A leading Auckland migrant settlement agency is avoiding the word Christmas and will instead be talking about “happy holidays” and “season’s greetings”.

The Auckland Regional Migrant Services (Arms) says it has taken the move so non-Christians and those who do not celebrate Christmas do not feel excluded.

To be multiculturally sensitive, instead of calling its year-end get-together a Christmas lunch, it’s a “festive lunch”.

An opponent has called the avoidance of references to Christmas a bridge too far, but the agency has the backing of Human Rights Commissioner Susan Devoy.

Dame Susan, who is also the agency’s patron, said references to Christmas were not banned at the agency but the terminology it used aimed at being inclusive.

“The lunch you refer to has always been called a festive lunch.

“Arms works hard to include peoples from all faiths to work together in peace and diversity,” Dame Susan said.

“Arms uses language that will encompass and include everyone; it is not designed to exclude anyone.”

You know, I could accept this if it wasn’t for one clear difference.

Christians are to hand over everything, so it will not offend others.

While others get to fully celebrate their days and rituals because of diversity and tolerance.

Oh.   My.   God.

We are being nobbled from within.   The enemy is us.   It’s our own people that are allowing this to happen.
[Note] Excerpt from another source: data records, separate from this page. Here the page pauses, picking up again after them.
-- ==== Sys2Proof/Machine/Host.lean ====
section
/-! DEFINITION. The commands of the host interface (chapter 15): queues, submissions, the control lease, link resets and the
BAR2 window. BAR0 accesses are in RegAccess. -/

namespace Sys2Proof.Machine

/-! ### Queue registers (R440, R449) -/

/-- Who may write a port's own queue registers: its host, or a unit of the panel (R439, R440, R502). -/
def ownPort (src : Writer) (hub : Nat) : Bool :=
  match writerHost src with
  | some h => portHub h == hub
  | none => src != .bmc

def hubHost (hub : Nat) : Bool := hub == 3

/-- A write of PCI_SQ_TAIL_q. -/
def Panel.sqTailWrite (p : Panel) (hub q : Nat) (v : W64) : Panel := p.store .PCI_SQ_TAIL false v hub q

/-- A write of PCI_SQ_BASE_q: enable with a size outside 4 to 12 is refused (R449). -/
def Panel.sqBaseWrite (p : Panel) (hub q : Nat) (v : W64) : Panel :=
  let size := F.PCI_SQ_BASE_size_log2.read v
  let v := if size < 4 ∨ 12 < size then putBits v 63 63 0 else v
  (p.store .PCI_SQ_BASE false v hub q).queuesChanged (hubHost hub)

/-- A write of PCI_CQ_BASE_q: enabling restarts the queue and clears host_lost; a size outside 4 to 15 is refused (R440,
R447, R449). -/
def Panel.cqBaseWrite (p : Panel) (hub q : Nat) (v : W64) : Panel :=
  let host := hubHost hub
  let size := F.PCI_CQ_BASE_size_log2.read v
  let v := if size < 4 ∨ 15 < size then putBits v 63 63 0 else v
  let fresh := bit v.toNat 63 && !p.flag F.PCI_CQ_BASE_enable hub q
  let p := p.store .PCI_CQ_BASE false v hub q
  let p := if fresh then
      (p.modPort host fun x => { x with cqFresh := insertAsc x.cqFresh q }).fput F.PCI_CSTORE_host_lost 0 hub
    else p
  p.queuesChanged host

/-- A write of PCI_CQ_HEAD_q: entries are consumed, and the store delivers what it can (R440, R445). -/
def Panel.cqHeadWrite (p : Panel) (hub q : Nat) (v : W64) : Panel :=
  (p.store .PCI_CQ_HEAD false v hub q).drainStore (hubHost hub)

/-- A port's own register is written, where the writer may (R440); a write through the other port without the lease is counted
(R439). -/
def Panel.portWrite (p : Panel) (hub q : Nat) (src : Writer) (f : Panel → Panel) : Panel :=
  if (hub = 0 ∨ hub = 3) ∧ q < 64 ∧ p.hubUp hub then (if ownPort src hub then f p else p.asWriter src id) else p

/-- SQ_TAIL_DOORBELL (R440). -/
def execSqTailDoorbell (hub q : Nat) (src : Writer) (v : W64) (s : State) : Host.Outcome State Fault Refusal :=
  .next (s.upd fun p => p.portWrite hub q src fun p => p.sqTailWrite hub q v)

/-- CQ_HEAD_DOORBELL (R440, R445). -/
def execCqHeadDoorbell (hub q : Nat) (src : Writer) (v : W64) (s : State) : Host.Outcome State Fault Refusal :=
  .next (s.upd fun p => p.portWrite hub q src fun p => p.cqHeadWrite hub q v)

/-- CQ_ENABLE (R440, R447, R449): a write of PCI_CQ_BASE_q. -/
def execCqEnable (hub q : Nat) (src : Writer) (v : W64) (s : State) : Host.Outcome State Fault Refusal :=
  .next (s.upd fun p => p.portWrite hub q src fun p => p.cqBaseWrite hub q v)

/-! ### Submissions (R250, R441, R442) -/

/-- An entry is answered at once and its head advances in order; no engine state changes (R442). -/
def Panel.answerEntry (p : Panel) (hub : Nat) (host : Bool) (q : Nat) (e : Entry) (reason : Nat) : Panel :=
  let cq := bits (e.getD 0 0).toNat 55 50
  let p := p.modEng hub fun x => { x with headsDue := x.headsDue ++ [⟨host, q, false, true⟩] }
  (p.advanceHeads hub).deliver [⟨0, host, cq, e.getD 1 0, [], 0, reason, 0, false⟩]

/-- A submission that R442 rejects before its prompt is read. A prompt address that is not a multiple of 4 and a prompt whose
record could not be written are rejected too (DEDUCED, logs 13 and 14). -/
def Panel.badSubmit (p : Panel) (hub : Nat) (host : Bool) (e : Entry) : Bool :=
  let w (i : Nat) : Nat := (e.getD i 0).toNat
  let len := bits (w 0) 31 0
  let eng := p.eng hub
  bits (w 0) 43 32 != 0 || bits (w 4) 63 32 != 0 || w 5 != 0 || w 6 != 0 || w 7 != 0 ||
    !(p.port host).cqOn.contains (bits (w 0) 55 50) || len == 0 || decide (p.rqeCfg.maxPos ≤ len) || bits (w 4) 31 0 == 0 ||
    eng.tagLive host (e.getD 1 0) || eng.taking.any (fun t => t.host == host && t.entry.getD 1 0 == e.getD 1 0) ||
    w 3 % 4 != 0 || !p.recFits (72 + 4 * len)

/-- A cancellation is an input of the next formation; one that names no live request is answered NOT_FOUND (R442). -/
def Panel.takeCancel (p : Panel) (hub : Nat) (host : Bool) (q : Nat) (e : Entry) : Panel :=
  let w0 := (e.getD 0 0).toNat
  if bits w0 49 0 ≠ 0 ∨ (List.range 6).any (fun i => e.getD (2 + i) 0 != 0) ∨
      !(p.port host).cqOn.contains (bits w0 55 50) then
    p.answerEntry hub host q e rsnRejected
  else
    if !(p.eng hub).tagLive host (e.getD 1 0) then p.answerEntry hub host q e rsnNotFound
    else p.modEng hub fun x =>
      { x with inputs := x.inputs ++ [.cancel host (BitVec.ofNat 6 q) (bits w0 55 50) (e.getD 1 0)]
               headsDue := x.headsDue ++ [⟨host, q, false, false⟩] }

/-- The queue of a host has an entry below its tail that the engine may take now: its port serves, and no earlier entry of it is being
read (R440, R442, R447). -/
def Panel.sqReady (p : Panel) (hub : Nat) (host : Bool) (q : Nat) : Bool :=
  let x := p.eng hub
  let ph := portHub host
  let size := 2 ^ p.fget F.PCI_SQ_BASE_size_log2 ph q
  let due := (x.headsDue.filter fun d => d.host == host && d.queue == q).length
  let at_ := (p.fget F.PCI_SQ_TAIL_head ph q + due) % size
  p.portLive host && (p.port host).sqOn.contains q && !(x.taking.any fun t => t.host == host && t.queue == q) &&
    at_ != p.fget F.PCI_SQ_TAIL_tail ph q % size

/-- Place of a queue in the order of turns: host A's queues 0 to 63, then host B's (R442). -/
def turnOf (host : Bool) (q : Nat) : Nat := b2n host * 64 + q

/-- It is the queue's turn: of the queues that are ready it is the first from the engine's turn on (R442). -/
def Panel.isTurn (p : Panel) (hub : Nat) (host : Bool) (q : Nat) : Bool :=
  ((List.range 128).find? fun k =>
    let g := ((p.eng hub).turn + k) % 128
    p.sqReady hub (decide (64 ≤ g)) (g % 64)).map (fun k => ((p.eng hub).turn + k) % 128) == some (turnOf host q)

/-- The engine takes the next entry of a submission queue, the queues in turn (R440, R442, R447), where nothing freezes or holds them.
With no context FREE a submission is left in its queue (R276). -/
def Panel.takeEntry (p : Panel) (host : Bool) (q : Nat) (e : Entry) : Panel :=
  match p.activeHub with
  | none => p
  | some hub =>
    let x := p.eng hub
    if x.frozen || x.draining || p.replaying hub || p.flag F.RQE_ILOG_STATUS_stream_wait hub || decide (64 ≤ q) ||
        !p.isTurn hub host q then p
    else
      let p := p.modEng hub fun x => { x with turn := (turnOf host q + 1) % 128 }
      let op := bits (e.getD 0 0).toNat 63 56
      if op = 2 then p.takeCancel hub host q e
      else if op ≠ 1 ∨ p.badSubmit hub host e then p.answerEntry hub host q e rsnRejected
      else if 65536 ≤ x.ctxs.length + x.inputs.length + x.taking.length then p
      else p.modEng hub fun x => { x with taking := x.taking ++ [⟨host, q, e⟩] }

/-- SUBMIT (R250, R442): the entry is taken and its prompt read over the host's port, or it is rejected. -/
def execSubmit (host : Bool) (q : Nat) (e : Entry) (s : State) : Host.Outcome State Fault Refusal :=
  .next (s.upd fun p => p.takeEntry host q e)

/-- CANCEL (R250, R442). -/
def execCancel (host : Bool) (q : Nat) (e : Entry) (s : State) : Host.Outcome State Fault Refusal :=
  .next (s.upd fun p => p.takeEntry host q e)

/-- A failed read of host memory in the port's AER counts: a completion that times out, or one that is poisoned (R448). -/
def Panel.readFailed (p : Panel) (host : Bool) (e : ReadEnd) : Panel :=
  p.modPort host fun x =>
    match e with
    | .timedOut => { x with aerTimeout := x.aerTimeout + 1 }
    | .poisoned => { x with aerPoison := x.aerPoison + 1 }
    | _ => x

/-- PROMPT_READ_COMPLETE (R250, R442): the prompt is read whole, and the submission is an input, given its context when it
takes effect; or the read failed and the entry is rejected. -/
def execPromptReadComplete (host : Bool) (q : Nat) (ok : ReadEnd) (tokens : List W32) (s : State) :
    Host.Outcome State Fault Refusal :=
  .next (s.upd fun p =>
    match p.activeHub with
    | none => p
    | some hub =>
      match (p.eng hub).taking.find? fun t => t.host == host && t.queue == q with
      | none => p
      | some t =>
        let drop (p : Panel) : Panel := p.modEng hub fun x => { x with taking := x.taking.filter (· != t) }
        if ok ≠ .done then ((drop p).readFailed host ok).answerEntry hub host q t.entry rsnRejected
        else if tokens.length ≠ bits (t.entry.getD 0 0).toNat 31 0 then p
        else
          (drop p).modEng hub fun x =>
            { x with inputs := x.inputs ++ [.intake host (BitVec.ofNat 6 q) 0 t.entry tokens]
                     headsDue := x.headsDue ++ [⟨host, q, false, false⟩] })

/-! ### The control lease (R439) -/

/-- Code of a holder: 1 host A, 2 host B. -/
def leaseCode (host : Bool) : Nat := if host then 2 else 1

def Panel.leaseAcquire (p : Panel) (host : Bool) : Panel :=
  if p.fget F.PCI_LEASE_holder = leaseNone then p.setHolder (leaseCode host) else p

def Panel.leaseRenew (p : Panel) (host : Bool) : Panel :=
  if p.holdsLease host then p.fput F.PCI_LEASE_remaining_ms 1000 else p

def Panel.leaseRelease (p : Panel) (host : Bool) : Panel := if p.holdsLease host then p.setHolder leaseNone else p

/-- A write of PCI_LEASE by a host: acquire, then renew, then release (R439, R449). -/
def Panel.leaseWrite (p : Panel) (host : Bool) (v : W64) : Panel :=
  let b := bit v.toNat
  let p := if b F.PCI_LEASE_acquire.lo then p.leaseAcquire host else p
  let p := if b F.PCI_LEASE_renew.lo then p.leaseRenew host else p
  if b F.PCI_LEASE_release.lo then p.leaseRelease host else p

/-- A hub holds the lease logic (R439). -/
def Panel.leaseUp (p : Panel) : Bool := p.hubUp 0 || p.hubUp 3

/-- LEASE_ACQUIRE (R439). -/
def execLeaseAcquire (host : Bool) (s : State) : Host.Outcome State Fault Refusal :=
  .next (s.upd fun p => if p.leaseUp then p.leaseAcquire host else p)

/-- LEASE_RENEW (R439). -/
def execLeaseRenew (host : Bool) (s : State) : Host.Outcome State Fault Refusal :=
  .next (s.upd fun p => if p.leaseUp then p.leaseRenew host else p)

/-- LEASE_RELEASE (R439). -/
def execLeaseRelease (host : Bool) (s : State) : Host.Outcome State Fault Refusal :=
  .next (s.upd fun p => if p.leaseUp then p.leaseRelease host else p)

/-- LEASE_EXPIRE (R439): 1,000 ms without a renew. -/
def execLeaseExpire (s : State) : Host.Outcome State Fault Refusal :=
  .next (s.upd fun p => if p.leaseUp && p.fget F.PCI_LEASE_holder != leaseNone then p.setHolder leaseNone else p)

/-! ### Links (R445, R447) -/

/-- The port's PCI Express state and BAR settings are reset; queues, regions, lease and store are kept (R447). The MSI-X
table and PCI_BAR2_BASE are taken as part of it (DEDUCED, log 15). In D3hot the link stays trained (R435). -/
def Panel.portReset (p : Panel) (host d3hot : Bool) : Panel :=
  let hub := portHub host
  let p := p.fput F.PCI_PORT_STATUS_bus_master 0 hub
  let p := p.addWrap F.PCI_PORT_STATUS_link_resets 1 hub
  let p := p.resetReg .PCI_BAR2_BASE hub
  let p := p.modPort host fun x => { x with msix := [], pba := [], lossTimer := true, d3hot := d3hot }
  p.storeFull host

/-- The link goes down, and its port is reset (R447). -/
def Panel.linkReset (p : Panel) (host : Bool) : Panel :=
  let hub := portHub host
  let p := p.fput F.PCI_PORT_STATUS_link_up 0 hub
  let p := p.fput F.PCI_PORT_STATUS_width 0 hub
  let p := p.fput F.PCI_PORT_STATUS_speed 0 hub
  p.portReset host false

/-- The port serves again, where bus mastering is on: the store drains, and what waits for the port goes out (R445, R447). -/
def Panel.portServes (p : Panel) (host : Bool) : Panel :=
  (((p.modPort host fun x => { x with lossTimer := x.lossTimer && !p.linkServes host }).drainStore host).flushVectors host).streamRecords

/-- PCIE_LINK_RESET (R447). -/
def execPcieLinkReset (host : Bool) (s : State) : Host.Outcome State Fault Refusal :=
  .next (s.upd fun p => if p.hubUp (portHub host) then p.linkReset host else p)

/-- PCIE_LINK_RETURN (R447): the link is trained with bus mastering on, at a width and a speed of R435 that the model leaves
free; the store drains. -/
def execPcieLinkReturn (host : Bool) (s : State) : Host.Outcome State Fault Refusal :=
  .next (s.upd fun p =>
    let hub := portHub host
    if !p.hubUp hub then p
    else
      let (w, p) := p.draw 5
      let (x, p) := p.draw 6
      let p := p.fput F.PCI_PORT_STATUS_width w hub
      let p := p.fput F.PCI_PORT_STATUS_speed x hub
      let p := p.fput F.PCI_PORT_STATUS_link_up 1 hub
      let p := p.fput F.PCI_PORT_STATUS_bus_master 1 hub
      (p.modPort host fun x => { x with d3hot := false }).portServes host)

/-- CONFIGURATION_WRITE (R435, R445, R447): the host turns bus mastering on or off, or puts the function into D3hot or back into D0. -/
def execConfigurationWrite (host : Bool) (c : PciCommand) (s : State) : Host.Outcome State Fault Refusal :=
  .next (s.upd fun p =>
    let hub := portHub host
    if !p.hubUp hub || !p.flag F.PCI_PORT_STATUS_link_up hub then p
    else if c.d3hot then (if (p.port host).d3hot then p else p.portReset host true)
    else
      let p := p.fput F.PCI_PORT_STATUS_bus_master (b2n c.busMaster) hub
      (p.modPort host fun x => { x with d3hot := false }).portServes host)

/-- HOST_LOSS_TIMEOUT (R447): the link has stayed down, or the function in D3hot, for host_loss_ms. -/
def execHostLossTimeout (host : Bool) (s : State) : Host.Outcome State Fault Refusal :=
  .next (s.upd fun p =>
    if (p.port host).lossTimer && !p.linkServes host then p.loseHost host else p)

/-! ### BAR2 (R436 to R438) -/

/-- Panel address of a BAR2 offset (R436). -/
def Panel.bar2Addr (p : Panel) (host : Bool) (off : Nat) : Nat :=
  p.fget F.PCI_BAR2_BASE_base (portHub host) * 2 ^ 36 + off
The number of Christians in New Zealand has been declining, from 55.6 per cent of the population in 2006 to 48.9 per cent in 2013.

However, AUT Professor of Diversity Edwina Pio said expunging Christmas by New Zealand organisations “is a bridge too far”.

“I would strongly urge organisations to display their respect, not by erasing the word Christmas, but by being more inclusive so that they keep Happy Christmas, but then also remember to wish individuals for Diwali, Eid Mubarak, Buddha Purnima, Happy Hanukkah and other faith-based festivals,” she said.

“I think New Zealand often bends over backwards in their aim not to offend minorities in terms of terminology.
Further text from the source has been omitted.